Source code for autopredictor.bestscore

import pandas as pd
from tabulate import tabulate


[docs]
def display_best_score(X, scoring_metric):
    """
    This function identifies the best score with respect to a specific scoring metric along with the corresponding model.
    It returns a DataFrame and displays the result in a table format.

    Parameters
    ----------
    X : DataFrame
        A DataFrame containing all scoring metrics results alongside the corresponding model, sorted alphabetically.
    scoring_metric : str
        A string containing the regression scoring metric, which is used to display best model.    

    Returns
    -------
    DataFrame
        If the scoring metric is found, a dataframe containing the best score and the corresponding model is returned.
        If the scoring metric is not found, a ValueError is raised.

    Examples
    --------
    >>> from autopredictor.bestscore import display_best_score
    >>> df = pd.DataFrame({'MAE': [5.6, 3.4],
                                  'MSE': [9.4, 21.4],
                                  'MAPE': [0.34, 0.45],
                                  'R2': [0.239, 0.712]},
                                 index=['Linear Regression', 'Random Forest'])
    >>> display_best_score(df, 'MAE')
                       MAE  
    Random Forest  3.4
    
    >>> display_best_score(df, 'F1')
    ValueError: Invalid Scoring metric 'F1'.The specified metric is not in the list of available metrics.
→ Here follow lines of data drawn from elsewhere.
-- ==== Sys2Proof/Machine/Alc.lean ====
section
/-! DEFINITION. Thrust allocation (chapter 10): references and regions (R315 to R319), the power model and bus bounds (R320 to R322),
sectors and commitment (R323 to R327), the main solve (R328 to R333), thruster states (R335 to R337), descriptions (R339). -/

namespace Sys2Proof.Machine

open Sys2Proof

/-- A thruster's hidden state. -/
def State.thr (s : State) (i : Nat) : Thruster := nth s.alc.thr i Thruster.init
/-- Changes a thruster. -/
def State.modThr (s : State) (i : Nat) (f : Thruster → Thruster) : State := { s with alc := { s.alc with thr := modNth s.alc.thr i f } }
/-- Changes the allocator's hidden state. -/
def State.modAlc (s : State) (f : AlcState → AlcState) : State := { s with alc := f s.alc }
/-- TYPE as it acts: 5 to 7 act as 0 (R313). -/
def State.thrType (s : State) (i : Nat) : Nat := let t := s.get (F.ALC_T_CFG_TYPE i); if t ≤ 4 then t else 0
/-- Word `w` of the result record in effect. -/
def State.res (s : State) (i w : Nat) : Nat := s.get (F.ALC_T_RES_WORD i w)
/-- A signed word of the result record in effect. -/
def State.resI (s : State) (i w : Nat) : Int := toInt 32 (s.res i w)
/-- N to kN, W to kW, mm to m, held in binary32 (R332). -/
def kilo (x : Int) : Fl := (Fl.ratio x 1000).r32

/-! ### Descriptions -/

/-- T_k and P_k (R320). -/
def State.curvePts (s : State) (i : Nat) : List (Int × Int) :=
  (List.range 9).map (fun k => (s.getI (F.ALC_D_CURVE_VALUE i k 0), (s.get (F.ALC_D_CURVE_VALUE i k 1) : Int)))
/-- CT_k and CV_k (R334). -/
def State.cmdPts (s : State) (i : Nat) : List (Int × Int) :=
  (List.range 9).map (fun k => (s.getI (F.ALC_D_CMD_VALUE i k 0), s.getI (F.ALC_D_CMD_VALUE i k 1)))
/-- Strictly ascending first entries. -/
def ascends : List (Int × Int) → Bool
  | [] => true
  | [_] => true
  | a :: b :: t => decide (a.1 < b.1) && ascends (b :: t)
/-- Slopes that do not decrease. -/
def slopesRise : List (Int × Int) → Bool
  | a :: b :: c :: t => decide ((b.2 - a.2) * (c.1 - b.1) ≤ (c.2 - b.2) * (b.1 - a.1)) && slopesRise (b :: c :: t)
  | _ => true
/-- Centre and half-width of a sector, BAM32; half-width 0 means none. -/
def State.sector (s : State) (i k : Nat) : Nat × Nat := (s.get (F.ALC_D_FS_CTR i k) * 65536, s.get (F.ALC_D_FS_HW i k) * 65536)
/-- The description of a thruster is valid (R339). -/
def State.descValid (s : State) (i : Nat) : Bool :=
  let t := s.thrType i
  let a := s.sector i 0; let b := s.sector i 1
  let apart := (toInt 32 (ofInt 32 (a.1 - b.1))).natAbs
  let sect := a.2 ≤ 2 ^ 30 && b.2 ≤ 2 ^ 30 && (a.2 == 0 || b.2 == 0 || a.2 + b.2 ≤ apart)
  0 < s.get (F.ALC_D_FMAX_N i) && ascends (s.curvePts i) && ascends (s.cmdPts i) && slopesRise (s.curvePts i) && (t != 1 || sect) &&
    (t != 3 || (0 < s.get (F.ALC_D_RUD_KR i) && 0 < s.get (F.ALC_D_RUD_DMAX i)))

/-- Words of a description as a major tick applies them (R337, R339): the sector words wait for the end of a transit; an invalid
description is discarded whole while the thruster is on. [DEDUCED: log 229] -/
def State.descApply (s : State) (i : Nat) (ws : List (Nat × Nat)) : State :=
  let isFs (o : Nat) : Bool := o % 0x100 == 0x24 || o % 0x100 == 0x28
  let t := s.thr i
  let wait := if t.st = 2 then ws.filter (fun p => isFs p.1) else []
  let now := if t.st = 2 then ws.filter (fun p => !isFs p.1) else ws
  let s1 := s.modThr i (fun t => { t with fs := t.fs ++ wait, bad := false })
  let s2 := s1.each now (fun s p => s.setWord p.1 p.2)
  if t.st = 0 ∨ s2.descValid i then s2 else (s1.put F.ALC_ERR_CFG 1).raise 100
/-- The sector words that waited for the end of a transit (R337). [DEDUCED: log 227] -/
def State.fsServe (s : State) (i : Nat) : State :=
  let t := s.thr i
  if t.st != 2 && !t.fs.isEmpty then (s.modThr i (fun t => { t with fs := [] })).descApply i t.fs else s

/-! ### References, sectors, regions -/

/-- Reference point (R315): angle, t in kN, force in kN. [DEDUCED: log 220] -/
def State.thrRef (s : State) (i : Nat) : Nat × Fl × Fl × Fl :=
  let t := s.thr i
  let fb := s.get (F.ALC_D_SLEW_FBCH i)
  if t.enter then
    (if fb < 96 && s.flag (F.SIG_S_STAT_VALID fb) then s.get (F.SIG_S_VAL_VALUE fb) else s.res i 1, Fl.zero, Fl.zero, Fl.zero)
  else
    let fx := kilo (s.resI i 2); let fy := kilo (s.resI i 3)
    (s.res i 1, if s.thrType i = 1 then ((fx.mul fx).add (fy.mul fy)).sqrt else kilo (s.resI i 0), fx, fy)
Available metrics: MAE, MSE, MAPE, R2.
   """
    if X is None or not isinstance(X, pd.DataFrame):
        raise TypeError("Invalid DataFrame provided.")
    
    if X.empty:
        raise TypeError("DataFrame is empty.")
    
    if not isinstance(scoring_metric, str):
        raise ValueError("scoring_metric must be a string.")

    if scoring_metric not in X.columns:
        available_metrics = X.columns.tolist()
        available_metrics_string = ", ".join(available_metrics)
        raise ValueError (f"Invalid Scoring metric '{scoring_metric}'. The specified metric is not in the list of available metrics. Available metrics: {available_metrics_string}.")
    
    if X[scoring_metric].isnull().any():
        raise ValueError(f"Invalid Scoring metric '{scoring_metric}'. The specified metric contains null values. Please handle or remove null values before using this function.")
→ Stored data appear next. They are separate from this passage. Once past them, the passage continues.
/-! ### Records -/

/-- Bytes of signed fields with the mark of a saturation. -/
def satBytes (l : List Int) : List Byte × Bool :=
  (l.flatMap (fun x => leBytes 4 (ofInt 32 (clampS 32 x))), l.any (fun x => clampS 32 x != x))
/-- Bytes of unsigned fields with the mark of a saturation. -/
def satU (l : List Int) : List Byte × Bool :=
  (l.flatMap (fun x => leBytes 4 (min (2 ^ 32 - 1) x.toNat)), l.any (fun x => decide ((2 ^ 32 - 1 : Int) < x)))
/-- Thousandths of a value. -/
def milli (x : Fl) : Int := (x.mul (Fl.ofInt 1000)).rne
/-- Radians to BAM32 without wrapping, for deviations (log 152). -/
def radSd (x : Fl) : Int := ((x.div flPi).scale 31).rne

/-- The vessel-track record (R235, R236) at a tick. -/
def State.vesselRec (s : State) (tick : Nat) : List Nat :=
  let g (i : Nat) : Fl := nth s.est.x i Fl.zero
  let sd (i : Nat) : Fl := (Mat.at' s.est.p i i).sqrt
  let gk (x : Int) : Int := if s.est.st = 4 then max x (s.get F.EST_GK_UNC_MM) else x
  let a := satBytes [milli (g 0), milli (g 1)]
  let b := satBytes [milli (g 3), milli (g 4), radBamS (g 5), (g 6).rne, (g 7).rne, (g 8).rne, milli (g 9), milli (g 10)]
  let c := satBytes [milli (g 12), milli (g 13), radBamS (g 14)]
  let d := satU [gk (milli (sd 0)), gk (milli (sd 1))]
  let r := satBytes [(((Mat.at' s.est.p 0 1).div ((sd 0).mul (sd 1))).scale 31).rne]
  let e := satU [radSd (sd 2), milli (sd 3), milli (sd 4), radSd (sd 5)]
  let w := s.tauWind tick
  let f := satBytes (w.map Fl.rne)
  let valid := s.est.st == 3 || s.est.st == 4
  let wh := s.flag F.EST_WIND_EN && !s.windFresh
  let sat := a.2 || b.2 || c.2 || d.2 || r.2 || e.2 || f.2
  let fl := b2n valid + 4 * b2n (s.flag F.EST_STATUS_FAR) + (s.est.fl / 8 % 8) * 8 + 64 * b2n sat + 128 * b2n wh
  let ms := min (2 ^ 32 - 1) ((linDiff tick s.est.since).toNat / 1000000)
  let peers := maskOf ((List.range 3).map (fun p => s.flag (F.EST_PEER_STAT_VALID p) && s.flag (F.EST_PEER_STAT_CONSIST p)))
  let fails := maskOf ((List.range 3).map (fun p => s.flag (F.EST_PEER_STAT_PEERFAIL p)))
  bytesWords 32 (leBytes 8 tick ++ leBytes 4 s.est.seq ++ leBytes 1 s.est.st ++ leBytes 1 fl ++ leBytes 1 s.est.nPos ++ leBytes 1 s.est.nHdg ++
    a.1 ++ leBytes 4 (radBam (g 2)) ++ b.1 ++ leBytes 4 (radBam (g 11)) ++ c.1 ++ d.1 ++ r.1 ++ e.1 ++ f.1 ++
    leBytes 4 ms ++ leBytes 1 peers ++ leBytes 1 fails)

/-- Words of a reference record (R237). -/
def State.refRec (s : State) (i : Nat) : List Nat :=
  let t := s.ref i
  let two (l : List Int) : List Byte := leBytes 4 (ofInt 32 (nth l 0 0)) ++ leBytes 4 (if i < 12 then ofInt 32 (nth l 1 0) else 0)
  bytesWords 12 (leBytes 8 t.m ++ leBytes 1 (if i < 12 then i else i - 12) ++ leBytes 1 (if i < 12 then s.prType i else 0) ++ leBytes 1 t.st ++
    leBytes 1 t.flags ++ two t.fix ++ two (t.b.map (refInt i)) ++ two t.inn ++ leBytes 4 t.nis ++ leBytes 4 t.sd ++ leBytes 1 t.nsat ++ leBytes 1 t.nexcl)

/-- Words of a target record (R237). -/
def State.tgRec (s : State) (k : Nat) : List Nat :=
  let t := s.tg k
  let c (i : Nat) : List Byte := leBytes 4 (ofInt 32 (refInt 0 (nth t.x i Fl.zero)))
  let sd := (((((Mat.at' t.p 0 0).add (Mat.at' t.p 1 1)).scale (-1)).sqrt).mul (Fl.ofInt 1000)).rne.toNat
  bytesWords 12 (leBytes 8 t.m ++ leBytes 1 k ++ leBytes 1 (s.get (F.EST_TG_CFG_TYPE k)) ++ leBytes 1 t.st ++ leBytes 1 t.flags ++ c 0 ++ c 1 ++ c 2 ++ c 3 ++
    leBytes 4 (ofInt 32 (nth t.inn 0 0)) ++ leBytes 4 (ofInt 32 (nth t.inn 1 0)) ++ leBytes 4 t.nis ++ leBytes 4 (min sd (2 ^ 32 - 1)))

/-- The records of a frame, to take effect at the next major tick (R49, R235 to R238). -/
def State.formRecords (s : State) (tick : Nat) : State :=
  let l := [(0x610000, s.vesselRec tick)] ++ (List.range 12).map (fun k => (0x610100 + 0x30 * k, s.refRec k)) ++
    (List.range 4).map (fun h => (0x610400 + 0x30 * h, s.refRec (12 + h))) ++ (List.range 8).map (fun k => (0x610500 + 0x30 * k, s.tgRec k)) ++
    [(0x620000, s.est.p.flatMap (fun r => r.map Fl.bits32))]
  let act (l : List Nat) : Nat := (l.filter (fun i => (s.ref i).st == 2)).length
  let ntg := (s.est.tgs.filter (fun t => t.st == 2)).length
  s.modEst (fun e => { e with next := l, pub := (e.st, act (List.range 12), act [12, 13, 14, 15], ntg), stale := false })

/-! ### Peers -/

/-- No comparison with a peer is made in this frame (R233). -/
def State.peerClear (s : State) (i : Nat) : State := (s.put (F.EST_PEER_STAT_VALID i) 0).put (F.EST_PEER_STAT_CONSIST i) 0

/-- Comparison with a peer's record (R233, R234); `x`, `p` and `t` are the module's own snapshot. A covariance without an inverse
makes none. [DESIGN CHOICE: log 153] -/
def State.peerCompare (s : State) (t : Nat) (x : List Fl) (p : Mat) (i : Nat) : State :=
  let clear (s : State) : State := s.peerClear i
  if s.flag F.EST_PEERCFG_EN = false then clear s
  else
    match nth s.est.peers i none with
    | none => clear s
    | some w =>
      let tb := nth w 0 0 + 2 ^ 32 * nth w 1 0
      if 1000000 < (linDiff tb t).natAbs then (clear s).put F.EST_ERR_PEERSKEW 1
      else
        let mm (k : Nat) : Fl := Fl.ratio (toInt 32 (nth w k 0)) 1000
        let sn := Fl.ratio ((nth w 19 0 : Nat) : Int) 1000
        let se := Fl.ratio ((nth w 20 0 : Nat) : Int) 1000
        let rho := Fl.mk' (toInt 32 (nth w 21 0)) (-31)
        let off := (rho.mul sn).mul se
        let pb : Mat := [[sn.mul sn, off], [off, se.mul se]]
        let pa : Mat := [[Mat.at' p 0 0, Mat.at' p 0 1], [Mat.at' p 1 0, Mat.at' p 1 1]]
        let addD (a b : Mat) : Mat := (a.zip b).map (fun r => (r.1.zip r.2).map (fun e => e.1.add e.2))
        let scl (k : Int) (m : Mat) : Mat := m.map (fun r => r.map (fun e => (e.mul (Fl.ofInt k)).scale (-4)))
        match (addD pa pb).inv, pa.inv, pb.inv with
        | some si, some ai, some bi =>
          let d := [(mm 4).sub (nth x 0 Fl.zero), (mm 5).sub (nth x 1 Fl.zero)]
          let d2 := dotD d (appD si d)
          let info (k : Nat) : Mat := addD (scl k ai) (scl (16 - k) bi)
          let tr (k : Nat) : Option Fl := (info k).inv.map (fun m => (Mat.at' m 0 0).add (Mat.at' m 1 1))
          let best := (List.range 17).foldl (fun acc k => match tr k, tr acc with
            | some a, some b => if a.lt b then k else acc
            | some _, none => k
            | _, _ => acc) 0
          match (info best).inv with
          | none => clear s
          | some pw =>
            let rhs := (appD (scl best ai) [nth x 0 Fl.zero, nth x 1 Fl.zero]).zip (appD (scl (16 - best) bi) [mm 4, mm 5]) |>.map (fun e => e.1.add e.2)
            let xf := appD pw rhs
            let sd := milli (((Mat.at' pw 0 0).add (Mat.at' pw 1 1)).scale (-1)).sqrt
            let ok := d2.le (Fl.mk' (s.get F.EST_PEERTHR_THR) (-16))
            let consec := if ok then 0 else satInc 255 (s.get (F.EST_PEER_STAT_CONSEC i))
            let s1 := (((s.put (F.EST_PEER_STAT_VALID i) 1).putB (F.EST_PEER_STAT_CONSIST i) ok).put (F.EST_PEER_STAT_CONSEC i) consec).put
              (F.EST_PEER_D2_D2 i) (min (2 ^ 32 - 1) (d2.scale 16).rne.toNat)
            let s2 := (((s1.putI (F.EST_PEER_FN_MM i) (clampS 32 (milli (nth xf 0 Fl.zero)))).putI (F.EST_PEER_FE_MM i) (clampS 32 (milli (nth xf 1 Fl.zero)))).put
              (F.EST_PEER_SD_MM i) (min (2 ^ 32 - 1) sd.toNat)).put (F.EST_PEER_OMEGA_OMEGA i) best
            let s3 := (s2.put (F.EST_PEER_T_LO_T i) (t % 2 ^ 32)).put (F.EST_PEER_T_HI_T i) (t / 2 ^ 32)
            if ok then s3.put (F.EST_PEER_STAT_PEERFAIL i) 0
            else if max 1 (s.get F.EST_PEERCFG_N) ≤ consec then s3.setRaise (F.EST_PEER_STAT_PEERFAIL i) 69 else s3
        | _, _, _ => clear s

/-! ### The stage -/

/-- Step 8 of R217: comparison with the peers' records of the tick before; the entry of the module's own position reads zero (R233). -/
def State.peerStep (s : State) : State :=
  let own : Option Snap := match s.est.ticks with
    | _ :: q :: _ => s.est.snaps.find? (fun o => o.t == q.1)
    | _ => none
  let one (s : State) (i : Nat) : State :=
    if i = s.get F.RED_CFG_POS then s.setWords (F.EST_PEER_STAT_VALID i).off (List.replicate 8 0)
    else match own with
      | some o => s.peerCompare o.t o.x o.p i
      | none => s.peerClear i
  (s.each [0, 1, 2] one).modEst (fun e => { e with peers := [none, none, none] })

/-- The estimator is off (R229, R239): tracks OFF, measurements of the frame discarded. -/
def State.estOff (s : State) (tick : Nat) : State :=
  let s1 := if s.est.st = 0 then s else s.vesselTo 0 false
  let s2 := s1.modEst (fun e => { e with
    refs := List.replicate 16 RefTrack.init0, tgs := List.replicate 8 TgTrack.init0, defer := [], t := none, seq := 0, nPos := 0, nHdg := 0
    ticks := e.ticks.take 13 })
  ((((s2.put F.EST_LOAD_LAST 0).arbitrate false tick).arbitrate true tick).farCheck.formRecords tick).peerStep

/-- A target at host-set positions (R227): at each major tick, zero covariance, no innovation. -/
def State.tgHost (s : State) (k : Nat) : State :=
  if s.flag (F.EST_TG_CFG_SRC k) && decide (0 < (s.tg k).st) && decide ((s.tg k).st < 4) then
    s.modTg k (fun t => { t with st := 2, x := [mToFl (s.getI (F.EST_TG_N_MM k)), mToFl (s.getI (F.EST_TG_E_MM k)), Fl.zero, Fl.zero]
                                 p := diagM [Fl.zero, Fl.zero, Fl.zero, Fl.zero], m := s.majTick, flags := 1 })
  else s

/-- Steps 2 to 5 of R217: the measurements in order, then every track at the major tick; of the epoch records one per EST (R219).
`last` is the tick from which the tracks propagate. -/
def State.estMeasure (s : State) (tick last : Nat) (take : List Meas) : State × Mat :=
  let ins := ((s.gns.estDue.take 1).map EstIn.epoch ++ (s.est.defer ++ take).map EstIn.meas).foldr (insertIn tick) []
  let s1 := { s.modEst (fun e => { e with defer := [] }) with gns := { s.gns with estDue := s.gns.estDue.drop 1 } }
  let r := s1.estRun last 0 ins (identM 15)
  let p := r.1.estProp tick r.2.1
  let s2 := (p.1.put F.EST_LOAD_LAST r.2.2).putMax F.EST_LOAD_MAX r.2.2
  ((s2.modEst (fun e => { e with tauW := if s2.windFresh then s2.tauWind tick else e.tauW })).each (List.range 8) (fun s k => s.tgHost k), p.2)

/-- Step 6 of R217: the state machines of the tracks, arbitration, the vessel track (R228, R229, R246). -/
def State.estMachines (s : State) (tick : Nat) : State :=
  let s1 := (s.each (List.range 16) (fun s i => s.refConfig i)).each (List.range 8) (fun s k => s.tgConfig k)
  let s2 := ((s1.each (List.range 16) (fun s i => s.trackTimeout i)).arbitrate false tick).arbitrate true tick
  ((if s2.est.st = 0 then s2.vesselTo 1 false else s2.vesselMachine tick).headingLoss).farCheck

/-- Everything EST does in major frame k (R217), `tick` being its major tick. -/
def State.estWork (s : State) : State :=
  let tick := s.majTick
  let mine (q : Meas) : Bool := decide (linDiff q.m tick < 0)
  let take := s.aln.out.filter mine
  let s0 := { s with aln := { s.aln with out := s.aln.out.filter (fun q => !mine q) } }
  let s1 := ((s0.modEst (fun e => { e with fl := 0, nPos := 0, nHdg := 0 })).originShift).each take (fun s q => s.keepRecent q)
  if !s.flag F.EST_CTRL_EN then ({ s1 with gns := { s1.gns with estDue := [] } }).estOff tick
  else
    let prev := (s1.tickBefore ((tick + 2 ^ 64 - 1) % 2 ^ 64)).1
    let s2 := s1.modEst (fun e => { e with
      seq := (e.seq + 1) % 2 ^ 32, t := some (e.t.getD prev)
      refs := e.refs.map (fun t => { t with flags := 0, init := none, vel := none }), tgs := e.tgs.map (fun t => { t with flags := 0 }) })
    let r := s2.estMeasure tick (s2.est.t.getD tick) take
    let s3 := (r.1.estMachines tick).snapshot (tick, s.est.tauNow) r.2
    ((s3.formRecords tick).peerStep).modEst (fun e => { e with ticks := e.ticks.take (max 2 ((e.ticks.takeWhile (fun p => decide (0 ≤ linDiff p.1 tick))).length)) })

/-- EST overran (R220): the record in effect is held and takes STALE; its measurements stay for the next EST. -/
def State.estOver (s : State) : State := s.modEst (fun e => { e with stale := true, next := [] })

/-- EST_STAGE (R217). -/
def execEstStage (util : Fin 1001) (s : State) : Host.Outcome State Fault Refusal := .next (s.lanes fun s => s.stage 5 util State.estWork State.estOver)

/-- EST at a major tick: the records take effect (R49), τ_T moves on (R214), FAULT becomes WAITING (R228, R229), the origin is
served (R231), a pending origin not while HOLD stands (R64). -/
def State.estMajor (s : State) : State :=
  let s1 := s.each s.est.next (fun s p => s.setWords p.1 p.2)
  let s2 := if s.est.stale then s1.setWord 0x61000C (Nat.lor (s1.word 0x61000C) 0x200) else s1
  let pb := s.est.pub
  let s3 := (((s2.put F.EST_STATUS_VSTATE pb.1).put F.EST_STATUS_NPR pb.2.1).put F.EST_STATUS_NHR pb.2.2.1).put F.EST_STATUS_NTG pb.2.2.2
  let s4 := s3.modEst (fun e => { e with
    next := [], stale := false, orgAge := e.orgAge.map (· + 1)
    windLost := if s3.windFresh then none else e.windLost.orElse (fun _ => some s3.majTick) })
  let s5 := if s4.est.st = 5 then s4.vesselTo 1 true else s4
  let s6 := (s5.each (List.range 16) (fun s i => if (s.ref i).st = 4 then s.refTo i 1 else s)).each (List.range 8)
    (fun s k => if (s.tg k).st = 4 then s.modTg k (fun _ => { TgTrack.init0 with st := 1 }) else s)
  s6.originDefer.when (!s6.flag F.FRM_CTRL_HOLD) State.originChange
    if scoring_metric == 'R2':
        best_model = X[scoring_metric].idxmax()
        best_score = X.loc[best_model, scoring_metric]
    else:
        best_model = X[scoring_metric].idxmin()
        best_score = X.loc[best_model, scoring_metric]

    result_table = pd.DataFrame({scoring_metric: [best_score]}, index=[best_model])
    print(tabulate(result_table, headers='keys', tablefmt='github', showindex=True))

    return result_table